Architecture & Design

PDFSyntax is built on specific architectural choices designed to make PDF manipulation safer and more transparent.

Immutability and Pure Functions

The library adopts a functional style. The core Doc object is treated as immutable. Functions that modify the document (like rotate or update_object) do not change the existing object in place. Instead, they return a new Doc object containing the requested changes.

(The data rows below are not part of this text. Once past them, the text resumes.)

theorem deriveSubkeys_of_sameButLowBits {key key' : List Int} (hkey : ValidKey key) (hkey' : ValidKey key')
    (hsame : SameButLowBits key key') : deriveSubkeys (keyBytes key) = deriveSubkeys (keyBytes key') := by
  obtain ⟨hlen, -⟩ := hkey
  obtain ⟨hlen', -⟩ := hkey'
  exact deriveSubkeys_congr (initialKeyState_of_sameButLowBits hlen hlen' hsame)

/-- A valid key reaches the answer of a command's rule through its subkeys only. -/
theorem resultOf_congr_subkeys (i : Instr) {s s' : State} (hkey : ValidKey s.keybuf) (hkey' : ValidKey s'.keybuf)
    (hsub : deriveSubkeys (keyBytes s.keybuf) = deriveSubkeys (keyBytes s'.keybuf)) (hin : s.ibuf = s'.ibuf) :
    resultOf i s = resultOf i s' := by
  have hok := validateKey_of_validKey hkey
  have hok' := validateKey_of_validKey hkey'
  have hblock : blockOperand s = blockOperand s' := by
    rw [blockOperand, blockOperand, State.ilen, State.ilen, hin]
  cases i with
  | ksch => rw [resultOf_ksch_of_validKey hkey, resultOf_ksch_of_validKey hkey', hsub]
  | encb | decb => simp only [resultOf, blockResult, keyOperand, hok, hok', hsub, hblock]
  | encm => simp only [resultOf_encm, encryptMessage, hok, hok', hsub, hin]
  | decm => simp only [resultOf_decm, decryptMessage, hok, hok', hsub, hin]

/-- Settles O52: PC1 drops the parity bits, and a command reads a valid key through its subkeys. -/
theorem parityBitsAreIgnored : Obligations.ParityBitsAreIgnored :=
  ⟨fun _ _ => deriveSubkeys_of_sameButLowBits, fun i _ _ hkey hkey' hsame hin =>
    exec_same_outcome (resultOf_congr_subkeys i hkey hkey' (deriveSubkeys_of_sameButLowBits hkey hkey' hsame) hin)⟩

end Sys2Proof.Machine
end

section
/-! The KeySchedule unit (spec file 42_keyschedule.md): the rotation of a key half as a number, what the subkeys are
taken from, the keys whose subkeys are constant, and KSCH. -/

/-! ### The rotation of a key half -/
namespace Sys2Proof.Machine

/-- `rotl28` is the circular rotation of the library. -/
theorem rotl28_eq_rotateLeft (v : KeyHalf) (n : Nat) : rotl28 v n = v.rotateLeft n := by
  apply BitVec.eq_of_getMsbD_eq
  intro j hj
  rw [getMsbD_rotl28 v n j hj, BitVec.getMsbD_rotateLeft, decide_eq_true hj, Bool.true_and, Nat.add_comm]

/-- The rotation as a number (rule R117): the upper 28 - n bits are the lower ones moved up, and the n bits that fell
off the front stand below them. -/
theorem toNat_rotl28 (v : KeyHalf) {n : Nat} (hn : n < 28) :
    (rotl28 v n).toNat = v.toNat * 2 ^ n % 2 ^ 28 + v.toNat / 2 ^ (28 - n) := by
  have hsplit : 2 ^ 28 = 2 ^ (28 - n) * 2 ^ n := by rw [← pow_add, Nat.sub_add_cancel hn.le]
  have hupper : v.toNat * 2 ^ n % 2 ^ 28 = (v.toNat % 2 ^ (28 - n)) <<< n := by
    rw [hsplit, Nat.mul_mod_mul_right, Nat.shiftLeft_eq]
  have hlower : v.toNat / 2 ^ (28 - n) < 2 ^ n := Nat.div_lt_of_lt_mul (hsplit ▸ v.isLt)
  rw [rotl28_eq_rotateLeft, BitVec.toNat_rotateLeft, Nat.mod_eq_of_lt hn, Nat.shiftLeft_eq, Nat.shiftRight_eq_div_pow,
    hupper, Nat.shiftLeft_add_eq_or_of_lt hlower]

/-- Settles O34: bit by bit by the unit's law, as a number through the library's rotation. -/
theorem rotationOfTheKeyHalf : Obligations.RotationOfTheKeyHalf :=
  fun v => ⟨getMsbD_rotl28 v, fun _ hn => toNat_rotl28 v (by omega), rotl28_rotl28 v 1 1⟩

/-! ### What the subkeys are taken from -/

/-- A rotation by the whole width moves no bit. -/
theorem rotl28_width (v : KeyHalf) : rotl28 v 28 = v := by
  apply BitVec.eq_of_getMsbD_eq
  intro j hj
  rw [getMsbD_rotl28 _ _ _ hj, Nat.add_mod_right, Nat.mod_eq_of_lt hj]

theorem rotateKeyState_width (k : KeyState) : rotateKeyState 28 k = k := by
  simp only [rotateKeyState, rotl28_width]

/-- The totals of the rotation schedule after each round, as rule R120 lists them. -/
theorem sum_take_SHIFTS : ∀ i : Fin 16, (SHIFTS.toList.take (i.val + 1)).sum =
    (#v[1, 2, 4, 6, 8, 10, 12, 14, 15, 17, 19, 21, 23, 25, 27, 28] : Vector Nat 16)[i] := by
  decide

/-- C starts as the bits at the first 28 positions of PC1 (rule R116). -/
theorem getMsbD_initialKeyState_c (k64 : Block) {j : Nat} (hj : j < 28) :
    (initialKeyState k64).c.getMsbD j = k64.getMsbD (PC1.entries[j] - 1) := by
  rw [initialKeyState, getMsbD_subvec _ _ _ _ hj (by decide), getMsbD_permuteBits _ _ _ (by omega)]
  simp only [Nat.zero_add]

/-- D starts as the bits at the last 28 positions of PC1 (rule R116). -/
theorem getMsbD_initialKeyState_d (k64 : Block) {j : Nat} (hj : j < 28) :
    (initialKeyState k64).d.getMsbD j = k64.getMsbD (PC1.entries[28 + j] - 1) := by
  rw [initialKeyState, getMsbD_subvec _ _ _ _ hj (by decide), getMsbD_permuteBits _ _ _ (by omega)]

/-- An entry of PC1 is the position of a bit of the key (rule R102). -/
theorem PC1_entry_lt {j : Nat} (hj : j < 56) : PC1.entries[j] - 1 < 64 := by
  obtain ⟨hpos, hle⟩ := PC1.inRange PC1.entries[j] (by simp)
  omega

/-- Settles O35: the rounds' rotations add up to the totals, and each step of the schedule is read bit by bit. -/
theorem keyRotationsAccumulate : Obligations.KeyRotationsAccumulate := by
  intro key i
  refine ⟨?_, rotateKeyState_width _, fun hlen j hj => ⟨?_, ?_⟩, fun _ _ => ⟨rfl, rfl⟩, fun k => ?_⟩
  · rw [← sum_take_SHIFTS i]
    exact getElem_deriveSubkeys key i i.isLt
  · rw [getMsbD_initialKeyState_c _ hj, getMsbD_blockVector key hlen _ (PC1_entry_lt (by omega))]
  · rw [getMsbD_initialKeyState_d _ hj, getMsbD_blockVector key hlen _ (PC1_entry_lt (by omega))]
  · exact getMsbD_permuteBits _ PC2

/-! ### Keys with constant subkeys -/

/-- Every bit of the vector is `b`. -/
def AllBits {n : Nat} (b : Bool) (v : BitVec n) : Prop := ∀ i, i < n → v.getMsbD i = b

theorem AllBits.eq_zero {n : Nat} {v : BitVec n} (h : AllBits false v) : v = 0#n :=
  BitVec.eq_of_getMsbD_eq fun i hi => (h i hi).trans BitVec.getMsbD_zero.symm

theorem AllBits.eq_allOnes {n : Nat} {v : BitVec n} (h : AllBits true v) : v = BitVec.allOnes n :=
  BitVec.eq_of_getMsbD_eq fun i hi => by rw [h i hi, BitVec.getMsbD_allOnes, decide_eq_true hi]

theorem AllBits.append {m n : Nat} {b : Bool} {u : BitVec m} {v : BitVec n} (hu : AllBits b u) (hv : AllBits b v) :
    AllBits b (u ++ v) := by
  intro i hi
  rw [BitVec.getMsbD_append]
  split
  · exact hv _ (by omega)
  · exact hu _ (by omega)

/-- A permuted vector is constant if the bits its table names are. -/
theorem allBits_permuteBits {m n : Nat} {b : Bool} {bits : BitVec m} {T : PermTable m n}
    (h : ∀ p ∈ T.entries.toList, bits.getMsbD (p - 1) = b) : AllBits b (permuteBits bits T) := by
  intro i hi
  rw [getMsbD_permuteBits _ _ _ hi]
  exact h _ (by simp)

theorem AllBits.permuteBits {m n : Nat} {b : Bool} {bits : BitVec m} (h : AllBits b bits) (T : PermTable m n) :
    AllBits b (permuteBits bits T) := by
  refine allBits_permuteBits fun p hp => h _ ?_
  obtain ⟨hpos, hle⟩ := T.inRange p hp
  omega

theorem AllBits.subvec {m a n : Nat} {b : Bool} {v : BitVec m} (h : AllBits b v) (hfit : a + n ≤ m) :
    AllBits b (subvec v a n) := by
  intro i hi
  rw [getMsbD_subvec _ _ _ _ hi hfit]
  exact h _ (by omega)

/-- A constant key half stays constant under rotation (rule R117). -/
theorem AllBits.rotl28 {b : Bool} {v : KeyHalf} (h : AllBits b v) (n : Nat) : AllBits b (rotl28 v n) := by
  intro j hj
  rw [getMsbD_rotl28 _ _ _ hj]
  exact h _ (Nat.mod_lt _ (by decide))

/-- If the upper seven bits of all eight key elements are `b`, so is every bit that PC1 takes (rule R109 (e)). -/
theorem allBits_permuteBits_PC1 {key : List Int} {b : Bool} (hlen : key.length = 8)
    (hupper : ∀ e ∈ key, ∀ j < 7, (BitVec.ofInt 8 e).getMsbD j = b) :
    AllBits b (permuteBits (blockVector (keyBytes key)) PC1) := by
  refine allBits_permuteBits fun p hp => ?_
  have hmod := mod_eight_ne_zero_of_mem_PC1 hp
  obtain ⟨hpos, hle⟩ := PC1.inRange p hp
  rw [getMsbD_blockVector_keyBytes hlen (by omega)]
  exact hupper _ (List.getElem_mem _) _ (by omega)

/-- Such a key gives subkeys of `b`s only (rule R121): PC1, the rotations and PC2 move bits and make none. -/
theorem allBits_deriveSubkeys {key : List Int} {b : Bool} (hlen : key.length = 8)
    (hupper : ∀ e ∈ key, ∀ j < 7, (BitVec.ofInt 8 e).getMsbD j = b) (i : Nat) (hi : i < 16) :
    AllBits b (deriveSubkeys (keyBytes key))[i] := by
  have hstart := allBits_permuteBits_PC1 hlen hupper
  have hc : AllBits b (initialKeyState (blockVector (keyBytes key))).c := hstart.subvec (by decide)
  have hd : AllBits b (initialKeyState (blockVector (keyBytes key))).d := hstart.subvec (by decide)
  rw [getElem_deriveSubkeys _ i hi]
  exact ((hc.rotl28 _).append (hd.rotl28 _)).permuteBits PC2

/-- Settles O36: 0 and 1 have seven upper bits 0, 254 and 255 seven upper bits 1. -/
theorem constantKeysGiveConstantSubkeys : Obligations.ConstantKeysGiveConstantSubkeys := by
  intro key hlen i
  refine ⟨fun hkey => ?_, fun hkey => ?_⟩
  · refine (allBits_deriveSubkeys hlen (fun e he => ?_) i i.isLt).eq_zero
    rcases hkey e he with rfl | rfl <;> decide
  · refine (allBits_deriveSubkeys hlen (fun e he => ?_) i i.isLt).eq_allOnes
    rcases hkey e he with rfl | rfl <;> decide

/-! ### KSCH -/

/-- The end of a command whose rule answers bytes (rule R76). -/
theorem exec_of_resultOf_ok {i : Instr} {s : State} {out : ByteSeq} (h : resultOf i s = .ok out) :
    exec i s = .next { s with obuf := out, err := 0 } := by
  rw [exec_eq_endCommand, h, endCommand_ok, completeCommand, successCode]

/-- Every command ends with `InvalidKeyLength` on a key of another length than 8 (rule R165). -/
theorem exec_of_klen_ne {s : State} (h : s.klen ≠ 8) (i : Instr) :
    exec i s = .next { s with obuf := [], err := 1 } :=
  exec_of_invalid (k := .invalidKeyLength) (if_pos h) i

/-- Every command ends with `InvalidKeyValue` on a key of eight elements that is not valid (rule R165). -/
theorem exec_of_not_validKey {s : State} (hlen : s.klen = 8) (h : ¬ ValidKey s.keybuf) (i : Instr) :
    exec i s = .next { s with obuf := [], err := 2 } := by
  refine exec_of_invalid (k := .invalidKeyValue) ?_ i
  rcases validateKey_cases s.keybuf with ⟨hne, -⟩ | ⟨-, -, herr⟩ | ⟨-, hrange, -⟩
  · exact absurd hlen hne
  · exact herr
  · exact absurd ⟨hlen, hrange⟩ h

/-- Settles O21: under a valid key the answer is the subkeys' bytes, six to a subkey, and otherwise the key's error. -/
theorem kschOutputsTheSubkeys : Obligations.KschOutputsTheSubkeys := by
  intro s
  refine ⟨fun hkey => ?_, fun h => exec_of_klen_ne h _, fun hlen h => exec_of_not_validKey hlen h _⟩
  obtain ⟨out, hout, hlen, hgroups⟩ := subkeyBytes_ok (deriveSubkeys (keyBytes s.keybuf)).toList
  rw [← resultOf_ksch_of_validKey hkey] at hout
  have hcount := Vector.length_toList (xs := deriveSubkeys (keyBytes s.keybuf))
  refine ⟨out, exec_of_resultOf_ok hout, by omega, fun i => ?_⟩
  rw [← hgroups i (by omega), Vector.getElem_toList, Fin.getElem_fin]

end Sys2Proof.Machine
end

section
/-! The SBox unit (spec file 43_sbox.md): the group of a concatenation, the substitution of one group, and the row and
column a group selects. -/

/-! ### Substitution group by group -/
namespace Sys2Proof.Machine

/-- Group k of a vector put together from groups of `c` bits is the k-th of them. -/
theorem subvec_ofBits_flatMap_bitsOf {α : Type} {c n : Nat} (f : α → BitVec c) (l : List α) (hlen : c * l.length = n)
    {k : Nat} (hk : k < l.length) : subvec (ofBits n (l.flatMap fun a => bitsOf (f a))) (c * k) c = f l[k] := by
  have hgroup : ∀ a, (bitsOf (f a)).length = c := fun a => length_bitsOf (f a)
  have hfit : c * k + c ≤ n := hlen ▸ Nat.mul_le_mul_left c hk
  apply BitVec.eq_of_getMsbD_eq
  intro t ht
  rw [getMsbD_subvec _ _ _ _ ht hfit, getMsbD_ofBits _ ((length_flatMap_uniform _ c hgroup l).trans hlen),
    getD_flatMap_uniform _ c hgroup l false k t hk ht, List.getD_eq_getElem _ _ (by rwa [hgroup]), getElem_bitsOf]

/-- The boxes stand in the order of the groups (rule R140). -/
theorem getElem_boxOrder : ∀ j : Fin 8, boxOrder[j.val]'j.isLt = j := by decide

/-- Group j of the substituted vector is the entry that box j holds for group j of the operand (rule R140). -/
theorem subvec_substitute (x : BitVec 48) (j : Fin 8) :
    subvec (substitute x) (4 * j.val) 4 = BitVec.ofFin (sboxLookup j (subvec x (6 * j.val) 6)) := by
  have hgroup := subvec_ofBits_flatMap_bitsOf (n := 32)
    (fun b : Fin 8 => BitVec.ofFin (w := 4) (sboxLookup b (subvec x (6 * b.val) 6))) boxOrder rfl (k := j) j.isLt
  rwa [getElem_boxOrder j] at hgroup

/-- Settles O38: the four bits of a group, as a number, are the entry that box j holds. -/
theorem substituteGroupByGroup : Obligations.SubstituteGroupByGroup := fun x j =>
  congrArg BitVec.toNat (subvec_substitute x j)

/-! ### The row and the column of a group -/

/-- The row's two bits make a number below 4, so nothing wraps (rule R139). -/
theorem val_sboxRow (g : BitVec 6) : (sboxRow g).val = 2 * (g.getMsbD 0).toNat + (g.getMsbD 5).toNat := by
  have h0 := Bool.toNat_le (g.getMsbD 0)
  have h5 := Bool.toNat_le (g.getMsbD 5)
  exact Nat.mod_eq_of_lt (by omega)

/-- The column's four bits make a number below 16, so nothing wraps (rule R139). -/
theorem val_sboxCol (g : BitVec 6) : (sboxCol g).val =
    8 * (g.getMsbD 1).toNat + 4 * (g.getMsbD 2).toNat + 2 * (g.getMsbD 3).toNat + (g.getMsbD 4).toNat := by
  have h1 := Bool.toNat_le (g.getMsbD 1)
  have h2 := Bool.toNat_le (g.getMsbD 2)
  have h3 := Bool.toNat_le (g.getMsbD 3)
  have h4 := Bool.toNat_le (g.getMsbD 4)
  exact Nat.mod_eq_of_lt (by omega)

/-- Settles O37: the row and the column are the ones the lookup reads. -/
theorem sboxLookupRowAndColumn : Obligations.SboxLookupRowAndColumn := by
  intro box g row col hrow hcol
  obtain rfl : row = sboxRow g := Fin.ext (hrow.trans (val_sboxRow g).symm)
  obtain rfl : col = sboxCol g := Fin.ext (hcol.trans (val_sboxCol g).symm)
  rfl

end Sys2Proof.Machine
end

section
/-! The BlockCipher unit (spec file 44_blockcipher.md): the XOR of two halves as bytes, a round undone on the swapped
halves, the two directions of `transform` as inverses, `transform` bit by bit, and the block commands. -/

/-! ### XOR of two halves -/
namespace Sys2Proof.Machine

theorem subvec_xor {m : Nat} (u v : BitVec m) (a n : Nat) : subvec (u ^^^ v) a n = subvec u a n ^^^ subvec v a n :=
  BitVec.extractLsb'_xor

/-- Settles O39: byte k is cut from the same place of all three vectors, and XOR goes through the cut. -/
theorem byteWiseXorIsBitWise : Obligations.ByteWiseXorIsBitWise := by
  intro u v
  refine ⟨_, _, bitsToBytes_of_dvd u rfl, bitsToBytes_of_dvd v rfl, ?_⟩
  rw [bitsToBytes_of_dvd _ rfl, List.zipWith_map, List.zipWith_self]
  simp only [subvec_xor]

/-! ### A round undone -/

/-- The halves exchanged, as `transform` leaves them (rule R150). -/
def Halves.swap (h : Halves) : Halves := { l := h.r, r := h.l }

# doc is unchanged; doc_new contains the rotation
doc_new = rotate(doc, 90)

The Doc Object

The Doc object acts as a container for:

  1. Index: A mapping of object numbers to their locations (byte offsets) in the file.
  2. Cache: Memoized parsed objects to avoid re-parsing the file repeatedly.
  3. Data: Handles to the raw binary file data.

Handling Revisions

PDFSyntax natively understands Incremental Updates.

  • Revisions: When you load a PDF, it may already contain multiple revisions (original save + subsequent edits).
  • Append-Only: When you modify the Doc using PDFSyntax, you are essentially creating a new revision in memory. When you call writefile, these changes are appended to the end of the original byte stream.
  • Rewind: You can programmatically roll back changes using rewind(doc) to access previous states of the document.
  • Squash: You can merge all revisions into a single, clean file using squash(doc) if the file size becomes too large due to history.